### What you should do
Lines from the beginning of the data through the line containing "def execSys (_nnn" are to be copied exactly, with no other line included.

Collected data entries
-- ==== Sys2Proof/Machine/System.lean ====
section
/-! DEFINITION. `SYS` and `UNKNOWN` (spec/40_system.md). -/

namespace Sys2Proof.Machine

/-- `SYS NNN` (R112): a reserved no-op; the address is ignored. -/
def execSys (_nnn : Addr12) (s : State) : Result := s.finish

/-- `UNKNOWN hi lo` (R113): one event on the diagnostic port, and otherwise a no-op. -/
def execUnknown (hi lo : Byte) (s : State) : Result := (s.emitUnknown hi lo).finish

end Sys2Proof.Machine
end

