/-- Every step request is answered with a state: nothing stops this machine (a fault and a held `WAIT_KEY` are states,
log entries 1 and 2). -/
def Obligations.EveryStepAnswersAState : Prop := ∀ s : State, ∃ t, step s = .next t

/-- R261: `reset`, in any state, writes every CORE register to its reset value (the one `State.reset` holds), clears
`FAULTED`, and touches neither the memory nor a device; the first fetch after it is at 0x0200. That the diagnostic events are
kept in State and survive `reset` is the model's choice (log entry 22, DESIGN CHOICE). -/
def Obligations.HostResetWritesCoreOnly : Prop :=
  ∀ s : State,
    (∀ r : Reg, s.hostReset.reg r = State.reset.reg r) ∧ s.hostReset.I = State.reset.I ∧
    s.hostReset.sp = State.reset.sp ∧ (∀ k : Fin 16, s.hostReset.stack[k.val] = State.reset.stack[k.val]) ∧
    SameStatus State.reset s.hostReset ∧ s.hostReset.status = .running ∧ SameOutside s s.hostReset ∧
    s.hostReset.pc = 0x200 ∧ s.hostReset.fetch = some (s.mem.read 0x200, s.mem.read 0x201)

/-- R36: the reset values of the table. Those of `x`, `I` and the stack are the spec's own decision D5, those of `STATUS`
and the record its decision D3, that of `sp` its inference (log entry 11); memory holds the open parameter `MEM_INIT` (its
decision D27, log entry 4). -/
def Obligations.ResetValues : Prop :=
  (∀ r : Reg, State.reset.reg r = 0x00) ∧ State.reset.I = 0x0000 ∧ State.reset.pc = 0x0200 ∧ State.reset.sp = 0 ∧
  (∀ k : Fin 16, State.reset.stack[k.val] = 0x0000) ∧ State.reset.status = .running ∧
  State.reset.faultKind.code = 0 ∧ State.reset.faultPc = 0 ∧ State.reset.faultAddr = 0 ∧
  ∀ a : Nat, State.reset.mem.read a = Config.memInit a

/-- R264, with the spec's own decision D27 (log entries 4 and 24): booting places the program, of at most 3584 bytes, verbatim
from 0x200 on, and each glyph at its `DIGIT_ADDR`, byte by byte unless an overlapping glyph has another byte there; every byte neither covers keeps what it held; nothing
but memory and what `reset` writes changes. -/
def Obligations.BootPlacesTheImage : Prop :=
  ∀ (s : State) (glyphs : Vector (Vector Byte 5) 16) (program : List Byte),
    (program.length > 3584 → s.boot glyphs program = none) ∧
    (program.length ≤ 3584 → ∃ t, s.boot glyphs program = some t ∧ t = { s.hostReset with mem := t.mem } ∧
      (∀ (k : Nat) (h : k < program.length), t.mem.read (0x200 + k) = program[k]) ∧
      (∀ (d : Fin 16) (k : Fin 5),
        (∀ (e : Fin 16) (j : Fin 5), (Config.digitAddr e).val + j.val = (Config.digitAddr d).val + k.val →
          (glyphs[e.val])[j.val] = (glyphs[d.val])[k.val]) →
        t.mem.read ((Config.digitAddr d).val + k.val) = (glyphs[d.val])[k.val]) ∧
      ∀ a : Nat, a < 0x200 ∨ 0x200 + program.length ≤ a →
        (∀ d, a < (Config.digitAddr d).val ∨ (Config.digitAddr d).val + 5 ≤ a) → t.mem.read a = s.mem.read a)

/-- R217, R244: when a step of a RUNNING core faults, the host reads on the status port the fault record, with the address of
the instruction, beside the registers, `I`, `pc`, `sp` and the stack as the step found them; after `reset` it reads the reset
values. The record and the unchanged `pc` are the spec's own decisions D3 and D6 (log entries 1 and 18); that the port is a
function beside `step` is log entry 25. -/
def Obligations.StatusPortReportsTheFault : Prop :=
  (∀ s t : State, s.status = .running → s.fetchAndRun = .next t → t.status = .faulted →
    t.faultKind ≠ .none ∧ t.statusPort =
      { s.statusPort with
        status := .faulted, faultKind := t.faultKind, faultPc := s.pc, faultAddr := t.faultAddr }) ∧
  ∀ s : State, s.hostReset.statusPort = State.reset.statusPort

/-- The invariant holds right after reset, and after the host's reset or boot of any state whose memory is in canonical form
(the form is the model's, log entry 4). -/
def Obligations.InvariantHoldsAfterReset : Prop :=
  State.reset.Inv ∧ (∀ s : State, s.mem.wf = true → s.hostReset.Inv) ∧
  ∀ (s t : State) (glyphs : Vector (Vector Byte 5) 16) (program : List Byte), s.mem.wf = true →
    s.boot glyphs program = some t → t.Inv

/-- From every state that meets the invariant, a step gives a state that meets it: `pc` stays at most 0x10FE, every live
stack slot stays in 2 to 4096, memory stays in canonical form, the fault record stays as R33, R230 and R235 say (the spec's own decisions D3, D4, D6). The form of memory is the model's (log
entry 4). -/
def Obligations.InvariantIsKeptByEveryStep : Prop := ∀ s t : State, s.Inv → step s = .next t → t.Inv

/-! ### Whole-machine rules -/

/-- R129, which the spec marks as derived: the effect of every instruction on `pc` and on the stack pointer; a faulting step
leaves both, a held one leaves `pc`. -/
def Obligations.ProgramCounterAfterEveryInstruction : Prop :=
  ∀ (i : Instr) (s t : State), s.status = .running → exec i s = .next t →
    (t.status = .faulted → t.pc = s.pc ∧ t.sp = s.sp) ∧
    (t.status = .running → t.pc = tablePc i s ∧ t.sp.val = tableSp i s)

/-- Section 1 of 10_state.md: an instruction writes no general register but its destinations and, for the six
flag-writing ones, `x[15]`; the flag they leave is 0 or 1 unless register 15 is their own destination. That every other
instruction leaves `x[15]` alone is the spec's own decision D30 (log entry 21, DEDUCED). -/
def Obligations.OnlyDestinationsAndTheFlagChange : Prop :=
  ∀ (i : Instr) (s t : State), exec i s = .next t →
    (∀ r : Reg, ¬destRegs i r → (r = 15 → ¬writesFlag i) → t.reg r = s.reg r) ∧
    (s.status = .running → t.status = .running → writesFlag i → ¬destRegs i 15 → t.reg 15 = 0 ∨ t.reg 15 = 1)

/-- Section 2 of 10_state.md: `I` is written by `LOAD_ADDR_REG`, `ADD_TO_ADDR` and `ADDR_OF_DIGIT` and by nothing else,
the memory instructions included (the spec's own decision D15, log entry 21). -/
def Obligations.OnlyThreeInstructionsWriteI : Prop :=
  ∀ (i : Instr) (s t : State), exec i s = .next t → (∀ nnn, i ≠ .loadAddrReg nnn) → (∀ x, i ≠ .addToAddr x) →
    (∀ x, i ≠ .addrOfDigit x) → t.I = s.I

### Exercise solution
-- ==== Sys2Proof/Machine/System.lean ====
section
/-! DEFINITION. `SYS` and `UNKNOWN` (spec/40_system.md). -/

namespace Sys2Proof.Machine

/-- `SYS NNN` (R112): a reserved no-op; the address is ignored. -/
def execSys (_nnn : Addr12) (s : State) : Result := s.finish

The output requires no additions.